■ **WHAT IS EXPECTED**: Type out the data below in its entirety, exactly as given.

*** Block opens ***

-- ==== Sys2Proof/Certificates/Slice0/Obligations.lean ====
section
/-! DEFINITION. The statements for the provers. -/

open Sys2Proof Sys2Proof.Machine

/-! ## Encoding -/

/-- 30_encoding.md section 3 (D12): decoding the canonical word of a well-formed operation gives it back, with
every operand. -/
def Obligations.DecodeEncodeRoundTrip : Prop :=
  ∀ i : Instr, i.wf = true → decode (encode i) = .ok i

/-- 30_encoding.md section 3 (D12): what the decoder reads is well formed and has the word's own operation code;
an operation with an operand, or a received byte, spells back to that very word, and any other operation to the
word with data 0x00; and such a word's data field is ignored. -/
def Obligations.DecodedOperationSpellsItsWord : Prop :=
  (∀ (w : Cmd) (i : Instr), decode w = .ok i →
    i.wf = true ∧ opcode i = Cmd.op w ∧
    (Cmd.op w = 0x1#4 ∨ Cmd.op w = 0x4#4 ∨ Cmd.op w = 0x9#4 → encode i = w) ∧
    (Cmd.op w ≠ 0x1#4 → Cmd.op w ≠ 0x4#4 → Cmd.op w ≠ 0x9#4 → encode i = (Cmd.op w ++ 0x00#8 : BitVec (4 + 8)))) ∧
  (∀ w w' : Cmd, Cmd.op w = Cmd.op w' →
    Cmd.op w ≠ 0x1#4 → Cmd.op w ≠ 0x4#4 → Cmd.op w ≠ 0x9#4 → decode w = decode w')

/-- opcode_table.json, by each row's own match and mask (D12): a word that a row matches decodes to that row's
operation, RX.DATA being matched after RX.START and RX.END. -/
def Obligations.TableRowsDecode : Prop :=
  ∀ w : Cmd,
    (w &&& 0xF00#12 = 0x100#12 → decode w = .ok (.rbPush (w.setWidth 8))) ∧
    (w &&& 0xF00#12 = 0x200#12 → decode w = .ok .rbPop) ∧
    (w &&& 0xF00#12 = 0x300#12 → decode w = .ok .rbReset) ∧
    (w &&& 0xFFF#12 = 0x45B#12 → decode w = .ok .rxStart) ∧
    (w &&& 0xFFF#12 = 0x45D#12 → decode w = .ok .rxEnd) ∧
    (w &&& 0xF00#12 = 0x400#12 → w ≠ 0x45B#12 → w ≠ 0x45D#12 → decode w = .ok (.rxData (w.setWidth 8))) ∧
    (w &&& 0xF00#12 = 0x500#12 → decode w = .ok .rdyPoll) ∧
    (w &&& 0xF00#12 = 0x600#12 → decode w = .ok .rdyClr) ∧
    (w &&& 0xF00#12 = 0x700#12 → decode w = .ok .dirTx) ∧
    (w &&& 0xF00#12 = 0x800#12 → decode w = .ok .dirRx) ∧
    (w &&& 0xF00#12 = 0x900#12 → decode w = .ok (.txByte (w.setWidth 8))) ∧
    (w &&& 0xF00#12 = 0xA00#12 → decode w = .ok .txDone) ∧
    (w &&& 0xF00#12 = 0xF00#12 → decode w = .ok .sysReset)

/-- 30_encoding.md section 3 (D12): the words refused are exactly those with operation code 0x0 or 0xB to 0xE,
each refused by its code. -/
def Obligations.ReservedCodesAreRefused : Prop :=
  ∀ (w : Cmd) (op : BitVec 4), decode w = .error (.reservedOp op) ↔
    (op = Cmd.op w ∧ (op = 0x0#4 ∨ op = 0xB#4 ∨ op = 0xC#4 ∨ op = 0xD#4 ∨ op = 0xE#4))

/-- 95_test_vectors.md section 2.6: all the words of vectors V55 to V69. -/
def Obligations.SampleWordsDecode : Prop :=
  decode 0x141#12 = .ok (.rbPush 0x41#8) ∧ decode 0x200#12 = .ok .rbPop ∧ decode 0x2FF#12 = .ok .rbPop ∧
  decode 0x300#12 = .ok .rbReset ∧ decode 0x45B#12 = .ok .rxStart ∧ decode 0x45D#12 = .ok .rxEnd ∧
  decode 0x45C#12 = .ok (.rxData 0x5C#8) ∧ decode 0x400#12 = .ok (.rxData 0x00#8) ∧ decode 0x4DB#12 = .ok (.rxData 0xDB#8) ∧
  decode 0x500#12 = .ok .rdyPoll ∧ decode 0x600#12 = .ok .rdyClr ∧ decode 0x700#12 = .ok .dirTx ∧
  decode 0x800#12 = .ok .dirRx ∧ decode 0x95B#12 = .ok (.txByte 0x5B#8) ∧ decode 0xA00#12 = .ok .txDone ∧
  decode 0xF00#12 = .ok .sysReset ∧ decode 0xFAA#12 = .ok .sysReset ∧ decode 0x15B#12 = .ok (.rbPush 0x5B#8) ∧
  decode 0x000#12 = .error (.reservedOp 0x0#4) ∧ decode 0x05B#12 = .error (.reservedOp 0x0#4) ∧
  decode 0xB00#12 = .error (.reservedOp 0xB#4) ∧ decode 0xC41#12 = .error (.reservedOp 0xC#4) ∧
  decode 0xD00#12 = .error (.reservedOp 0xD#4) ∧ decode 0xE5D#12 = .error (.reservedOp 0xE#4)

/-! ## Steps -/

/-- 20_memory.md section 4 and the model's reading of D13 (log 11): when the agent whose move it is has a word of its own that decodes, and
no reset is presented at the instant, the step is the execution of the decoded operation in the state with that
word taken from the agent's queue and the agent taken from the instant. -/
def Obligations.StepRunsDecodedOperation : Prop :=
  ∀ (s : State) (a : Agent) (as : List Agent) (rest : List (List Agent)) (w : Cmd) (q : List Cmd) (i : Instr),
    s.input.schedule = (a :: as) :: rest → s.resetPresented (a :: as) = false →
    s.input.queue a = w :: q → decode w = .ok i → issuer i = a →
    step s = exec i ((s.setSchedule (pushInstant as rest)).setQueue a q)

*** Block closes ***

■ **OUTPUT BELOW**:
-- ==== Sys2Proof/Certificates/Slice0/Obligations.lean ====
section
/-! DEFINITION. The statements for the provers. -/

open Sys2Proof Sys2Proof.Machine

/-! ## Encoding -/

/-- 30_encoding.md section 3 (D12): decoding the canonical word of a well-formed operation gives it back, with
every operand. -/
def Obligations.DecodeEncodeRoundTrip : Prop :=
  ∀ i : Instr, i.wf = true → decode (encode i) = .ok i

/-- 30_encoding.md section 3 (D12): what the decoder reads is well formed and has the word's own operation code;
an operation with an operand, or a received byte, spells back to that very word, and any other operation to the
word with data 0x00; and such a word's data field is ignored. -/
def Obligations.DecodedOperationSpellsItsWord : Prop :=
  (∀ (w : Cmd) (i : Instr), decode w = .ok i →
    i.wf = true ∧ opcode i = Cmd.op w ∧
    (Cmd.op w = 0x1#4 ∨ Cmd.op w = 0x4#4 ∨ Cmd.op w = 0x9#4 → encode i = w) ∧
    (Cmd.op w ≠ 0x1#4 → Cmd.op w ≠ 0x4#4 → Cmd.op w ≠ 0x9#4 → encode i = (Cmd.op w ++ 0x00#8 : BitVec (4 + 8)))) ∧
  (∀ w w' : Cmd, Cmd.op w = Cmd.op w' →
    Cmd.op w ≠ 0x1#4 → Cmd.op w ≠ 0x4#4 → Cmd.op w ≠ 0x9#4 → decode w = decode w')

/-- opcode_table.json, by each row's own match and mask (D12): a word that a row matches decodes to that row's
operation, RX.DATA being matched after RX.START and RX.END. -/
def Obligations.TableRowsDecode : Prop :=
  ∀ w : Cmd,
    (w &&& 0xF00#12 = 0x100#12 → decode w = .ok (.rbPush (w.setWidth 8))) ∧
    (w &&& 0xF00#12 = 0x200#12 → decode w = .ok .rbPop) ∧
    (w &&& 0xF00#12 = 0x300#12 → decode w = .ok .rbReset) ∧
    (w &&& 0xFFF#12 = 0x45B#12 → decode w = .ok .rxStart) ∧
    (w &&& 0xFFF#12 = 0x45D#12 → decode w = .ok .rxEnd) ∧
    (w &&& 0xF00#12 = 0x400#12 → w ≠ 0x45B#12 → w ≠ 0x45D#12 → decode w = .ok (.rxData (w.setWidth 8))) ∧
    (w &&& 0xF00#12 = 0x500#12 → decode w = .ok .rdyPoll) ∧
    (w &&& 0xF00#12 = 0x600#12 → decode w = .ok .rdyClr) ∧
    (w &&& 0xF00#12 = 0x700#12 → decode w = .ok .dirTx) ∧
    (w &&& 0xF00#12 = 0x800#12 → decode w = .ok .dirRx) ∧
    (w &&& 0xF00#12 = 0x900#12 → decode w = .ok (.txByte (w.setWidth 8))) ∧
    (w &&& 0xF00#12 = 0xA00#12 → decode w = .ok .txDone) ∧
    (w &&& 0xF00#12 = 0xF00#12 → decode w = .ok .sysReset)

/-- 30_encoding.md section 3 (D12): the words refused are exactly those with operation code 0x0 or 0xB to 0xE,
each refused by its code. -/
def Obligations.ReservedCodesAreRefused : Prop :=
  ∀ (w : Cmd) (op : BitVec 4), decode w = .error (.reservedOp op) ↔
    (op = Cmd.op w ∧ (op = 0x0#4 ∨ op = 0xB#4 ∨ op = 0xC#4 ∨ op = 0xD#4 ∨ op = 0xE#4))

/-- 95_test_vectors.md section 2.6: all the words of vectors V55 to V69. -/
def Obligations.SampleWordsDecode : Prop :=
  decode 0x141#12 = .ok (.rbPush 0x41#8) ∧ decode 0x200#12 = .ok .rbPop ∧ decode 0x2FF#12 = .ok .rbPop ∧
  decode 0x300#12 = .ok .rbReset ∧ decode 0x45B#12 = .ok .rxStart ∧ decode 0x45D#12 = .ok .rxEnd ∧
  decode 0x45C#12 = .ok (.rxData 0x5C#8) ∧ decode 0x400#12 = .ok (.rxData 0x00#8) ∧ decode 0x4DB#12 = .ok (.rxData 0xDB#8) ∧
  decode 0x500#12 = .ok .rdyPoll ∧ decode 0x600#12 = .ok .rdyClr ∧ decode 0x700#12 = .ok .dirTx ∧
  decode 0x800#12 = .ok .dirRx ∧ decode 0x95B#12 = .ok (.txByte 0x5B#8) ∧ decode 0xA00#12 = .ok .txDone ∧
  decode 0xF00#12 = .ok .sysReset ∧ decode 0xFAA#12 = .ok .sysReset ∧ decode 0x15B#12 = .ok (.rbPush 0x5B#8) ∧
  decode 0x000#12 = .error (.reservedOp 0x0#4) ∧ decode 0x05B#12 = .error (.reservedOp 0x0#4) ∧
  decode 0xB00#12 = .error (.reservedOp 0xB#4) ∧ decode 0xC41#12 = .error (.reservedOp 0xC#4) ∧
  decode 0xD00#12 = .error (.reservedOp 0xD#4) ∧ decode 0xE5D#12 = .error (.reservedOp 0xE#4)

/-! ## Steps -/

/-- 20_memory.md section 4 and the model's reading of D13 (log 11): when the agent whose move it is has a word of its own that decodes, and
no reset is presented at the instant, the step is the execution of the decoded operation in the state with that
word taken from the agent's queue and the agent taken from the instant. -/
def Obligations.StepRunsDecodedOperation : Prop :=
  ∀ (s : State) (a : Agent) (as : List Agent) (rest : List (List Agent)) (w : Cmd) (q : List Cmd) (i : Instr),
    s.input.schedule = (a :: as) :: rest → s.resetPresented (a :: as) = false →
    s.input.queue a = w :: q → decode w = .ok i → issuer i = a →
    step s = exec i ((s.setSchedule (pushInstant as rest)).setQueue a q)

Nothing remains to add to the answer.